The Midland Railway's Gloucester & Berkeley New Docks branch, from Berkeley Road station to the docks at Sharpness, was authorised in 1872. On the same day, the Severn Bridge Railway was authorised, which would connect the Berkeley branch to the Severn and Wye Railway and Great Western Railway (GWR) at . The branch line was opened to freight traffic in August 1875 with passenger services starting a year later. The station opened for passengers on 1 August 1876.

Before the branch line was built, Berkeley had been served by Berkeley Road, which was originally called "Dursley and Berkeley Road" and opened in 1844. It was two miles east of the town. Berkeley station was marginally more convenient: about a mile north of the town.

The Sharpness branch became a through-route from 1879 with the opening of the Severn Railway Bridge, connecting Sharpness with the Forest of Dean side of the Severn Estuary and enabling through services between Berkeley Road and Lydney Town railway station, some of which ran on to Lydbrook. Children from Berkeley attending school in Lydney were among the passengers.

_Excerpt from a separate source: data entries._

-- ==== Sys2Proof/Machine/Branch.lean ====
section
/-! DEFINITION. Ziljan classes 0x4 and 0x5: branches, jumps and calls (R125, R126), and running off the end of ITCM. -/
namespace Sys2Proof.Machine

/-- A branch: taken, the pc goes to PC + sext(OFF) × 4, or FETCH is raised at the branch when that lies outside ITCM. -/
def Engine.branch (en : Engine) (taken : Bool) (off : BitVec 15) : EngRes :=
  if taken then
    (if inItcm (en.pc + branchOff off) then .ok { en with pc := en.pc + branchOff off } else .exc exFETCH (en.pc + branchOff off))
  else .ok en.next

def execBeq (p : Pav) (e : Eng) (d s1 : Gpr) (off : BitVec 15) (s : State) : Result :=
  s.engineX p e fun en => en.branch (en.g s1 = en.g d) off
def execBne (p : Pav) (e : Eng) (d s1 : Gpr) (off : BitVec 15) (s : State) : Result :=
  s.engineX p e fun en => en.branch (en.g s1 ≠ en.g d) off
def execBlt (p : Pav) (e : Eng) (d s1 : Gpr) (off : BitVec 15) (s : State) : Result :=
  s.engineX p e fun en => en.branch ((en.g s1).slt (en.g d)) off
def execBge (p : Pav) (e : Eng) (d s1 : Gpr) (off : BitVec 15) (s : State) : Result :=
  s.engineX p e fun en => en.branch (!(en.g s1).slt (en.g d)) off
def execBltu (p : Pav) (e : Eng) (d s1 : Gpr) (off : BitVec 15) (s : State) : Result :=
  s.engineX p e fun en => en.branch ((en.g s1).ult (en.g d)) off
def execBgeu (p : Pav) (e : Eng) (d s1 : Gpr) (off : BitVec 15) (s : State) : Result :=
  s.engineX p e fun en => en.branch (!(en.g s1).ult (en.g d)) off

/-- FLAGS as a program reads it: IE, EXC and PIE exist in the base profile only (R112). -/
def Engine.flagSeen (en : Engine) (e : Eng) (n : Nat) : Bool := en.flag n && !(loopProfile e && 8 ≤ n)

/-- bfs and bfc: a flag number above 10 raises ILLEGAL (R116). -/
def execBfs (p : Pav) (e : Eng) (flag : Gpr) (off : BitVec 15) (s : State) : Result :=
  s.engineX p e fun en => if 10 < flag.val then .exc exILLEGAL (encBranch 6 0 flag off) else en.branch (en.flagSeen e flag.val) off
def execBfc (p : Pav) (e : Eng) (flag : Gpr) (off : BitVec 15) (s : State) : Result :=
  s.engineX p e fun en => if 10 < flag.val then .exc exILLEGAL (encBranch 7 0 flag off) else en.branch (!en.flagSeen e flag.val) off

/-- jal: D := PC + 4, then PC := zext(IMM) × 4; the word address covers all of ITCM. -/
def execJal (p : Pav) (e : Eng) (d : Gpr) (imm : BitVec 16) (s : State) : Result :=
  s.engine p e fun en => { en.setG d (en.pc + 4) with pc := (imm.zeroExtend 32) <<< 2 }

/-- jalr: t := (S1 + sext(IMM)) and not 3, then D := PC + 4, then PC := t. -/
def jalrTarget (en : Engine) (s1 : Gpr) (imm : BitVec 16) : Word := (en.g s1 + imm.signExtend 32) &&& ~~~3#32
def execJalr (p : Pav) (e : Eng) (d s1 : Gpr) (imm : BitVec 16) (s : State) : Result :=
  s.engineX p e fun en =>
    if inItcm (jalrTarget en s1 imm) then .ok { en.setG d (en.pc + 4) with pc := jalrTarget en s1 imm }
    else .exc exFETCH (jalrTarget en s1 imm)

/-- Execution that passes the last word of ITCM raises FETCH at 0x0004_0000, EPC and EADDR both holding it (R126). An engine
whose pc lies in ITCM fetches there instead, and nothing is raised. -/
def execSequentialFetchBeyondItcm (p : Pav) (e : Eng) (s : State) : Result :=
  s.run fun t => if t.ready p e && !inItcm (t.eng p e).pc then t.exception p e exFETCH (t.eng p e).pc else t

end Sys2Proof.Machine
end

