/-- A confirmed set comes into force: at once for outlets that are not energised, later for the others (R387, R388). -/
def Replica.confirmSet (r : Replica) (v : Env) (check : Nat) : Replica :=
  let set := r.params.rdBytes (recSafety * 2 ^ 16) 580
  let r := r.withSafety fun x => { x with before := x.inForce, inForce := set, confirm := none }
  let r := r.eachOut fun o r => r.setSo o { r.so o with oldSet := r.energised o }
  let r := (((r.wr .SAF_CONFIRMED_CHECK check).wr .SAF_STATUS_CONF 1).wr .SAF_STATUS_PENDING 0).wr .SAF_STATUS_CLASS (byteAt set 4)
  (r.safEvent .SAF_EVENT_CONFIRMED 0xFF).journal v.now locSafetyInput 0xFF detected reLogged 0

/-- A SAFE_RESET press at its closure (R388, R389, R390, R394). -/
def Replica.takePress (r : Replica) (v : Env) : Replica :=
  let r := match r.safety.confirm with | some c => r.confirmSet v c | none => r
  if !r.classL then r
  else
    let blocked := (List.range 24).filter fun o => bitOf (r.rd .SAF_BLOCK_BLOCK) o
    let ok := blocked.filter fun o => !(r.so o).trigger && !r.scopeFault o
    let r := ok.foldl (fun r o => r.wr .SAF_BLOCK_BLOCK (putBit (r.rd .SAF_BLOCK_BLOCK) o false)) r
    let r := if ok = [] then r else r.safEvent .SAF_EVENT_RESET_OK 0xFF
    if ok.length = blocked.length then r else r.safEvent .SAF_EVENT_RESET_REFUSED 0xFF

/-- In class L a new diagnostic fault of an input blocks every outlet in its scope (R389). -/
def Replica.blockScope (r : Replica) (fresh : Nat → Bool) : Replica :=
  if !r.classL then r
  else r.eachOut fun o r =>
    if (List.range 16).any fun i => fresh i && r.safIn o i 0 1 ≠ 0 && bitOf (r.safIn o i 4 4) o then
      r.wr .SAF_BLOCK_BLOCK (putBit (r.rd .SAF_BLOCK_BLOCK) o true)
    else r
/-- Diagnostic faults at a closure: DIAG_FAULT, in class L the blocks, and in class S the start or end of degraded mode (R363, R389 to
R391). -/
def Replica.diagStep (r : Replica) : Replica :=
  let now := r.safety.siset / 2 ^ 16
  let old := r.safety.faults
  let new (i : Nat) : Bool := bitOf now i && !bitOf old i
  let fresh := (List.range 16).any new
  let r := (r.wr .SAF_DEG_FAULTS now).withSafety fun x => { x with faults := now }
  let r := if fresh then (r.safEvent .SAF_EVENT_DIAG_FAULT 0xFF).blockScope new else r
  if now = 0 then
    ((r.wr .SAF_STATUS_DEGRADED 0).wr .SAF_DEG_REMAIN 0).withSafety fun x => { x with expired := false }
  else if !r.classL && r.rd .SAF_STATUS_DEGRADED = 0 && !r.safety.expired then
    (((r.wr .SAF_STATUS_DEGRADED 1).wr .SAF_DEG_REMAIN (r.safH 16 1 * 60)).safEvent .SAF_EVENT_DEG_ENTER 0xFF).withSafety fun x => { x with degTicks := 0 }
  else r

end Sys2Proof.Machine
end

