/-- ON written 0 or 1, as the controller takes it (R407). In FAULT a 1 counts only after a 0. -/
def Common.writeOn (c : Common) (now i : Nat) (on : Bool) : Common :=
  let old := c.rd .LSW_CCTRL_ON i = 1
  let c := c.wr .LSW_CCTRL_ON on.toNat i
  if c.chSafety i || c.chType i = 0 || c.rd .LSW_STATUS_LATCHED = 1 then c
  else if c.chState i = chFault && !on then c.setSw i { c.sw i with zeroed := true }
  else if c.chState i = chFault && !(c.sw i).zeroed then c
  else if on && !old then (c.wr .LSW_CSTAT_LEFT (c.chRetry i) i).switchOn now i true
  else if !on then (c.setSw i { c.sw i with pending := none, attrWait := false, due := false, lampFrom := none }).setCh i chOff
  else c

/-- A gate bit as the controller takes it: a safety channel conducts while its gate is set (R366). Setting the gate of a channel in FAULT
switches it on anew, as ON 0 and then 1 would (log entry 60). -/
def Common.writeGate (c : Common) (now i : Nat) (on : Bool) : Common :=
  let old := bitOf (c.rd .SIO_GATE_GATE) i
  let c := c.wr .SIO_GATE_GATE (putBit (c.rd .SIO_GATE_GATE) i on)
  if !c.chSafety i || old = on then c
  else if on then (c.wr .LSW_CSTAT_LEFT 0 i).switchOn now i true
  else if c.chState i = chFault then c else (c.setSw i { c.sw i with pending := none, attrWait := false }).setCh i chOff

/-- The privileged outputs of the load switches are taken up from the leader's copy (R89, R416). -/
def Site.takeSwitches (t : Site) : Site :=
  match t.leader with
  | none => t
  | some p =>
    let l := (t.pav p).loc
    let gates := (t.pav p).rep.safety.gates
    let safe (i : Nat) : Bool := (t.pav p).rep.isSafetyChannel i
    let t := t.modCom fun c => (List.range 32).foldl (fun c i =>
      let c := c.wr .LSW_CSTAT_SAFETY (safe i).toNat i
      let on := l.rd .LSW_CCTRL_ON i = 1
      let c := if (c.rd .LSW_CCTRL_ON i = 1) = on then c else c.writeOn t.ticks i on
      if bitOf (c.rd .SIO_GATE_GATE) i = bitOf gates i then c else c.writeGate t.ticks i (bitOf gates i)) c
    t.onLog fun r => r.gatesTaken

/-- The Lodge writes ON in executing a log entry: both copies take it, and the controller follows the leader's (R416). -/
def execLswChannelOnWrite (c : Chan) (on : Bool) (s : State) : Result :=
  s.run fun t =>
    let t := t.onStep fun v => { v with loc := v.loc.wr .LSW_CCTRL_ON on.toNat c }
    if t.privOpen then t.modCom fun k => k.writeOn t.ticks c on else t

/-! ### Trips (R402 to R410) -/

/-- A trip is counted: a try is used, or the channel goes to FAULT (R407 to R409). -/
def Common.countTrip (c : Common) (i : Nat) : Common :=
  let c := (c.wr .LSW_CSTAT_ATTR 0 i).setSw i { c.sw i with pending := none, attrRun := 0, attrWait := false }
  let c := if c.chSafety i then { c with lsw := { c.lsw with safetyTrips := i :: c.lsw.safetyTrips } } else c
  let left := c.rd .LSW_CSTAT_LEFT i
  if 0 < left then (c.wr .LSW_CSTAT_LEFT (left - 1) i).setCh i chRetryWait
  else (c.setCh i chFault).raise .LSW_EVENT_RETRY_EXHAUSTED

/-- A trip is attributed: it uses no try (R410). The fourth in a row counts as an ordinary one unless the channel has conducted for
100 ms since the first. -/
def Common.attribute (c : Common) (i : Nat) : Common :=
  let n := (c.sw i).attrRun + 1
  if 4 ≤ n then c.countTrip i
  else
    let c := c.setSw i { c.sw i with pending := none, attrRun := n, attrWait := true }
    let c := ((c.wr .LSW_CSTAT_ATTR 1 i).wr .LSW_CCNT_ATTRIB (c.rd .LSW_CCNT_ATTRIB i + 1) i).raise .LSW_EVENT_ATTRIBUTED
    c.setCh i chRetryWait

/-- Two instants within 50 µs. -/
def near (a b : Nat) : Bool := max a b - min a b ≤ 10000
def bankChans (b : Nat) : List Nat := (List.range 8).map (8 * b + ·)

Upon the opening of the Severn Bridge on 17 October 1879, the Severn Bridge Railway amalgamated with the Severn & Wye Railway, to form the Severn & Wye & Severn Bridge Railway. This got into financial difficulties in 1883, and on 1 July 1894, was sold jointly to the GWR and MR; the Sharpness branch was transferred to the joint committee at the same time.

The branch line was double track and the station building, built of brick, was on the down platform. There was a goods shed and a small goods yard just before the station on the line in from Berkeley Road. The line was later singled and the up platform (for trains towards Berkeley Road) was then redundant.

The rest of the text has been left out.